* SOURCE DATA
/-- R474: every cell of the gang has ended, with every strand halted; the job's completion records it. -/
def execKilledGangEnd (s : State) : Host.Outcome State Fault Refusal :=
  match s.core.cell with
  | some c =>
    if !c.killed then done s
    else
      let t := (List.finRange 16).foldl (fun t k => if (t.strand k).run = .absent then t else haltStrand t k) s
      let t := t.withHub fun h => { h with gangs := h.gangs.map fun g => if g.own then { g with others := false } else g }
      done (endCell (dropActs t fun a => a = .cellEnd) true)
  | none => done s

/-- A gang with no cell on this core ends as killed. -/
def killOthers (s : State) (g : GangRun) : State :=
  gangPartEnd s (· = g) (fun g => { g with others := false }) true

/-- The gang that holds a global strand. -/
def gangHolding (s : State) (gs : Nat) : Option GangRun := s.hub.gangs.find? fun g => g.cores.contains (gs / 16)

/-- Kills a gang by a global strand of it. -/
def killStrand (s : State) (gs : Nat) : State :=
  match gangHolding s gs with
  | some g => if g.own then killGang s else killOthers s g
  | none => s

/-- R530. -/
def execGkill (v : Word) (s : State) : Host.Outcome State Fault Refusal :=
  done (if v.getLsbD 63 then killStrand s (fld v 17 0) else s)

/-! ## The debug window's commands (R467, R474) -/

/-- R474: the strand takes its pending trap, or issues at DPC, once a window move it owes is made (R104). -/
def execDctlResume (k : Fin 16) (s : State) : Host.Outcome State Fault Refusal :=
  let free := fun (t : State) => t.setRun k (if (s.strand k).owed.isSome then .stalled .windowStores else .ready)
  if (s.strand k).run != .frozen then done s
  else match (s.strand k).tpend with
    | some (c, v) => done (free (s.modStrand k fun x => takeTrap { x with tpend := none } x.pc c v))
    | none => done (free s)

/-- R474. -/
def execDctlHalt (k : Fin 16) (s : State) : Host.Outcome State Fault Refusal :=
  done (if (s.strand k).run = .frozen then haltStrand s k else s)

/-- R474. -/
def execDctlKill (k : Fin 16) (s : State) : Host.Outcome State Fault Refusal :=
  done (if (s.strand k).run = .frozen then killGang s else s)

/-! ## Fault packets (R468-R471, R550) -/

/-- The pairing byte of a core. -/
def pairByte (s : State) (gcore : Nat) : Nat :=
  let c := gcore % 16
  fld (hubGet s (rPair (gcore / 16) (c / 8))) (8 * (c % 8) + 7) (8 * (c % 8))

/-- Packets written to a core's fault queue. -/
def packetsTo (s : State) (b : Nat) : Nat := ((s.clu.seqs.find? (·.1 = b)).map (·.2)).getD 0

/-- The first packet leaves the path. -/
def dropPacket (s : State) : State :=
  let t := s.withClu fun u => { u with path := u.path.drop 1 }
  if t.clu.path.isEmpty then t else t.atOnce (s.now + 1) .faultPacketDeposit

/-- Deposits a packet in this core's fault queue: packet k, as TAIL counts them, in slot k mod N, and TAIL := k + 1 (R190, R471). -/
def depositPacket (s : State) (p : Packet) : State :=
  let base := fld s.core.fqcfg 16 0
  let n := packetsTo s s.core.gcore
  let w0 := setFld (p.words.headD 0) 47 32 (n % 65536)
  let slot := base + 64 + 64 * ((wordAt s (tcmPa s.core.gcore base)).toNat % fld s.core.fqcfg 55 48)
  let t := ((w0 :: p.words.drop 1).zip (List.range 8)).foldl (fun t w => depositOwn t (slot + 8 * w.2) w.1 false) s
  let t := depositOwn t base (wordAt s (tcmPa s.core.gcore base) + 1) false
  t.withClu fun u => { u with seqs := u.seqs.filter (·.1 != s.core.gcore) ++ [(s.core.gcore, n + 1)] }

* PROMPT
Copy out each line of the entries that holds "haltStrand".

* SOLUTION BELOW
      let t := (List.finRange 16).foldl (fun t k => if (t.strand k).run = .absent then t else haltStrand t k) s
  done (if (s.strand k).run = .frozen then haltStrand s k else s)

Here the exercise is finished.